Philip Morris International's transition towards corporate social responsibility from about the mid-1990s has been documented by Hirschhorn.1 Philip Morris management decided to frame the company as an honest and ethical business, predicated on the fact that they produce legal products for use by informed adults. As part of this strategy, the company undertook (and publicised) its social and environmental good works, pledged to operate more openly and voiced support for reasonable regulation, as well as adopting a consistent approach globally to matters such as marketing, trade, labour and the environment.

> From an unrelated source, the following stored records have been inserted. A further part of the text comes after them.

/-! ## Packets (R287 to R291) -/

/-- The context that a packet of this source belongs to; an acknowledgement, a report and a store's refusal belong to none. -/
def packetOwner (pk : Packet) : Option Nat :=
  if pk.type = 7 ∨ (pk.type = 6 ∧ leNat (pk.body.take 4) = 4) ∨ (pk.type = 4 ∧ pk.body.length = 4) then none else some pk.key.srcCtx.toNat
/-- A source's packet leaves by its route and waits for its acknowledgement; an adaptive one waits while its number would pass
the far end's window. Without a route its context halts. -/
def State.packetSend (s : State) (pk : Packet) : State :=
  let s0 := { s with outbox := s.outbox.erase pk }
  if s.ownAddress = some pk.key.dest.toNat then s0
  else if s.windowShut pk then s
  else match s0.portFor pk with
    | none => match packetOwner pk with | some x => s0.haltCtx x 0x6008 | none => s0
    | some p =>
      let s1 := s0.sendOn p pk
      let c := s1.channelOr pk.key pk.ordered
      let s2 := if pk.type = 7 then s1 else s1.setChannel { c with unacked := c.unacked ++ [(pk, 0, s.nowUs)] }
      let x := pk.key.srcCtx.toNat
      if pk.type = 1 then
        ((s2.ctxQueues x).filter (fun q => s2.isSender x q && decide (s2.queueKey x q = pk.key))).foldl (fun a q => a.remotePutSent x q) s2
      else s2
/-- The end-to-end acknowledgement of a packet, on the management class: it names the packet's channel and number. -/
def State.acknowledge (s : State) (pk : Packet) : State :=
  { s with outbox := s.outbox ++ [⟨reverseKey pk.key, pk.ordered, 7, pk.seq, leBytes 4 0⟩] }
/-- Numbers accepted below the window's floor move it up, modulo 2^32. -/
def windowUp : Nat → Nat → List Nat → Nat × List Nat
  | 0, e, w => (e, w)
  | n + 1, e, w => if w.contains e then windowUp n ((e + 1) % 2 ^ 32) (w.filter (fun k => decide (k ≠ e))) else (e, w)
/-- Whether a channel accepts a packet's number, and the channel after it (R288, R289). -/
def Channel.take (c : Channel) (n : Nat) : Option Channel :=
  if c.ordered then (if n = c.expected then some { c with expected := (c.expected + 1) % 2 ^ 32 } else none)
  else if (n + 2 ^ 32 - c.expected) % 2 ^ 32 < 4096 ∧ c.window.contains n = false then
    let (e, w) := windowUp 4096 c.expected (c.window ++ [n])
    some { c with expected := e, window := w }
  else none
/-- A packet leaves the first port it came in by. -/
def State.dropInbound (s : State) (pk : Packet) : State :=
  match allPorts.find? (fun p => (s.port p).inbound.contains pk) with
  | some p => s.setPort p { s.port p with inbound := (s.port p).inbound.erase pk }
  | none => s
/-- The buddy has refused the oldest capture: what is left of it is not sent, the context halts and its previous checkpoint
stays the latest (13 R376). -/
def State.captureRefused (s : State) (x : Nat) : State :=
  match (s.ctx x).captures with
  | [] => s
  | _ :: ds =>
    let s1 := { s with outbox := s.outbox.filter (fun o => !(decide (o.type = 4) && decide (o.key.srcCtx.toNat = x))) }
    (s1.setCtx x { s1.ctx x with captures := ds }).haltCtx x 0x1A03
/-- Where a packet's granule belongs of a capture that is coming in. -/
def Incoming.place (i : Incoming) (pk : Packet) : Option Nat :=
  let d := (pk.seq - i.first).toNat
  if pk.key.src = i.device ∧ pk.key.srcCtx = i.ctx ∧ d < i.granules then some (i.base + 512 * d) else none
/-- A packet is delivered. A granule of a capture that is coming in is written into the store; with its last one the store holds
the checkpoint (13 Table 13-7). -/
def State.deliver (s : State) (pk : Packet) : State :=
  let found := if pk.type = 4 ∧ isGranuleBody pk.body then s.incoming.findSome? (fun i => (i.place pk).map (fun a => (i, a))) else none
  match found with
  | none => { s with delivered := s.delivered ++ [pk] }
  | some (i, a) =>
    let s1 := s.storeAt a (pk.body.take 512)
    if i.left ≤ 1 then
      let b := Reg.ckptStore i.store.val
      ((({ s1 with incoming := s1.incoming.erase i } : State).wr b (if i.half = 0 then Reg.STORE_STEP_A else Reg.STORE_STEP_B) i.step.toNat)).bump
        b Reg.STORE_CAPTURES 1
    else { s1 with incoming := s1.incoming.map (fun j => if j = i then { j with left := j.left - 1 } else j) }
/-- A management packet in its turn. -/
def State.managementIn (s : State) (pk : Packet) : State :=
  let x := pk.key.ctx.toNat
  let w (i : Nat) : Nat := leNat ((pk.body.drop (4 * i)).take 4)
  let id : BitVec 64 := BitVec.ofNat 64 (leNat ((pk.body.drop 4).take 8))
  match w 0 with
  | 1 => s.partnerCleared x pk.key.src.toNat (w 1) (decide (w 2 = 1))
  | 2 => (s.learnIdentity pk.key.src.toNat id).queuePacket (s.sideKey x pk.key.src.toNat pk.key.srcCtx.toNat) false 6 (identityBody 3)
  | 3 => s.learnIdentity pk.key.src.toNat id
  | _ => s.deliver pk
def State.packetIn (s : State) (pk : Packet) : State :=
  let s0 := s.dropInbound pk
  let x := pk.key.ctx.toNat
  if s.ownAddress ≠ some pk.key.dest.toNat then
    match s0.portFor pk with
    | none => s0
    | some p => s0.sendOn p pk
  else if pk.type = 7 then
    match s0.channel (reverseKey pk.key) with
    | none => s0
    | some c => s0.setChannel { c with unacked := c.unacked.filter (fun e => decide (e.1.seq ≠ pk.seq)) }
  else if badGranule pk then s0
  else if !s.ctxOn x && (decide (pk.type = 1) || decide (pk.type = 2) || decide (pk.type = 3) || decide (pk.type = 5)) then s0.acknowledge pk
  else if pk.type = 5 ∧ s0.pieceFits x pk = false then s
  else match (s0.channelOr pk.key pk.ordered).take pk.seq.toNat with
    | none => s0
    | some c =>
      let s1 := (s0.setChannel c).acknowledge pk
      if pk.type = 6 then s1.managementIn pk
      else if pk.type = 5 then s1.pieceIn x pk
      else if pk.type = 4 ∧ pk.body = leBytes 4 0x1A03 then s1.captureRefused x
      else s1.deliver pk
/-- An unacknowledged packet is resent 500 µs after it was sent last; a channel whose resends, route or ordered port are used
up is declared down (R291). -/
def State.resendTimeout (s : State) (k : ChannelKey) (n : BitVec 32) : State :=
  match s.channel k with
  | none => s
  | some c =>
    let late (e : Packet × Nat × Nat) : Bool := decide (e.1.seq = n) && decide (e.2.2 + 500 ≤ s.nowUs)
    let due := c.unacked.filter late
    if c.down || due.isEmpty then s
    else if due.any (fun e => decide (8 ≤ e.2.1)) || !s.routeValid k.dest.toNat || (c.ordered && (s.orderedRoute k.dest.toNat).isNone) then
      s.channelDown c
    else
      let s1 := s.setChannel { c with unacked := c.unacked.map (fun e => if late e then (e.1, e.2.1 + 1, s.nowUs) else e) }
      due.foldl (fun a e => match a.portFor e.1 with | some p => a.sendOn p e.1 | none => a) s1

/-! ## The rows -/

/-- PORT_ENABLE (R276): a write of 1 to ENABLE. -/
def execPortEnable (p : PortId) (s : State) : Out := .next (s.bar (fun t => t.requestEnable (.port p)))
/-- PORT_DISABLE (R280): a write of 0 to ENABLE. -/
def execPortDisable (p : PortId) (s : State) : Out := .next (s.bar (fun t => t.disablePort p))
/-- LINK_TRAINED (R273). -/
def execLinkTrained (p : PortId) (lanes : BitVec 8) (s : State) : Out := .next (s.linkTrained p.val lanes.toNat)
/-- TRS_ADDRESS_ENABLE (R282): a write of ADDRESS with ENABLE 1; ADDRESS is RWE. -/
def execTrsAddressEnable (addr : BitVec 16) (s : State) : Out :=
  .next (s.bar (fun t => if t.objOn .address || t.checking .address then t
    else (t.wr Reg.trsAddress Reg.TRSA_ADDRESS addr.toNat).requestEnable .address))
/-- DISCOVERY_FLIT_SEND (R283). -/
def execDiscoveryFlitSend (p : PortId) (s : State) : Out := .next (if portUp s p.val then s.sendDiscovery p.val else s)
/-- DISCOVERY_FLIT_RECEIVE (R283). -/
def execDiscoveryFlitReceive (p : PortId) (f : DiscoveryFlit) (s : State) : Out :=
  .next (s.discovered p.val f.seq.toNat f.ack.toNat f.peer)
/-- LINK_KEY_EXCHANGE (15 R412). -/
def execLinkKeyExchange (p : PortId) (ok : Bool) (s : State) : Out := .next (s.keyExchange p.val ok)
/-- FLIT_RECEIVE (R279). -/
def execFlitReceive (p : PortId) (f : Flit) (fec : EccOutcome) (tagOk : Bool) (s : State) : Out := .next (s.flitIn p.val f fec tagOk)
/-- NAK_RESEND (R279). -/
def execNakResend (p : PortId) (ack : BitVec 16) (s : State) : Out := .next (s.nakResend p.val ack.toNat)
/-- KEY_CHANGE_FLIT (R278). -/
def execKeyChangeFlit (p : PortId) (s : State) : Out := .next (s.keyChange p.val)
/-- LINK_REKEY (15 R413). -/
def execLinkRekey (p : PortId) (s : State) : Out := .next (s.linkRekey p.val)
/-- RETRAIN (R280). -/
def execRetrain (p : PortId) (cause : RetrainCause) (s : State) : Out := .next (s.startRetrain p.val cause)
/-- RETRAIN_DONE (R280): the lanes of each half (R273) that trained. -/
def execRetrainDone (p : PortId) (low high : BitVec 4) (s : State) : Out := .next (s.retrainDone p.val (high.toNat * 16 + low.toNat))
/-- ROUTE_TABLE_WRITE (R286). -/
def execRouteTableWrite (dest : BitVec 16) (v : BitVec 32) (s : State) : Out := .next (s.bar (fun t => t.writeRoute dest.toNat v.toNat))
/-- CHANNEL_OPEN (R284). -/
def execChannelOpen (k : ChannelKey) (peer : BitVec 64) (s : State) : Out := .next (s.channelOpen k peer)
/-- PACKET_SEND (R287). -/
def execPacketSend (pk : Packet) (s : State) : Out := .next (s.packetSend pk)
/-- PACKET_RECEIVE (R289). -/
def execPacketReceive (pk : Packet) (s : State) : Out := .next (s.packetIn pk)
/-- PACKET_RESEND_TIMEOUT (R291). -/
def execPacketResendTimeout (k : ChannelKey) (n : BitVec 32) (s : State) : Out := .next (s.resendTimeout k n)
/-- FRAME_ENTRY_UPDATE (01 R23). -/
def execFrameEntryUpdate (level : Fin 11) (ws : List Word) (s : State) : Out := .next (s.frameUpdate level.val ws)

end Sys2Proof.Machine
end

The evolving language used to express Philip Morris's views on tobacco, health and addictiveness has been analysed.7 While Philip Morris's website appears to endorse mainstream medical views on tobacco, its language is non-committal and visitors are referred to external public health websites (see also Chapter 10, Section 10.12). Friedman observes that Philip Morris's motivations are primarily in the interests of deflecting litigation and that the company is conceding nothing, while appearing to have changed its ways a view backed up by internal Philip Morris documents.7. It has also been noted that the emphasis on the individual's choice to smoke and offering links to further information is framed to absolve the industry and shift responsibility to the smoker.8

Can a tobacco company truly claim to operate within a framework of corporate social responsibility? According to Hirschhorn, the indisputable facts that:1

  • tobacco has a devastating effect on the health of its users, as well as a subset of non-users who are exposed to it
  • tobacco is addictive, and the industry knows this
  • numerous studies show that most smokers would like to quit
  • mentally ill smokers consume a large proportion of the tobacco used in the US

fundamentally preclude the tobacco industry from qualifying as a socially responsible corporation. Added to this, most smokers become addicted before they have the opportunity to exercise adult choice.8 How, then, could a tobacco company reasonably earn corporate social responsibility credentials? One experienced tobacco control advocate has come up with a number of suggestions (summarised below) but concludes that the industry would be unlikely to consider this agenda viable:8

  • stop all forms of tobacco advertising and promotion
  • support substantial price rises for tobacco products
  • support youth tobacco prevention programs by increasing funding and placing them in the hands of an independent non-profit organisation
  • stop interfering with provisions to protect non-smokers from secondhand smoke
  • halt all forms of political donations
  • provide generous financial support to non-profit organisations supporting quitting, including funding pharmaceutical cessation aids for low income smokers
  • fund an independent, national tobacco and nicotine research foundation
  • adopt generic packaging with large graphic health warnings
  • comply with regulation of marketing, manufacturing and sales according to best practice (mandated by government)
  • support effective development of regulation of all nicotine and tobacco products
  • abandon aggressive tactics for growth in less developed countries
  • stop obstructing ratification of the WHO Framework Convention on Tobacco Control.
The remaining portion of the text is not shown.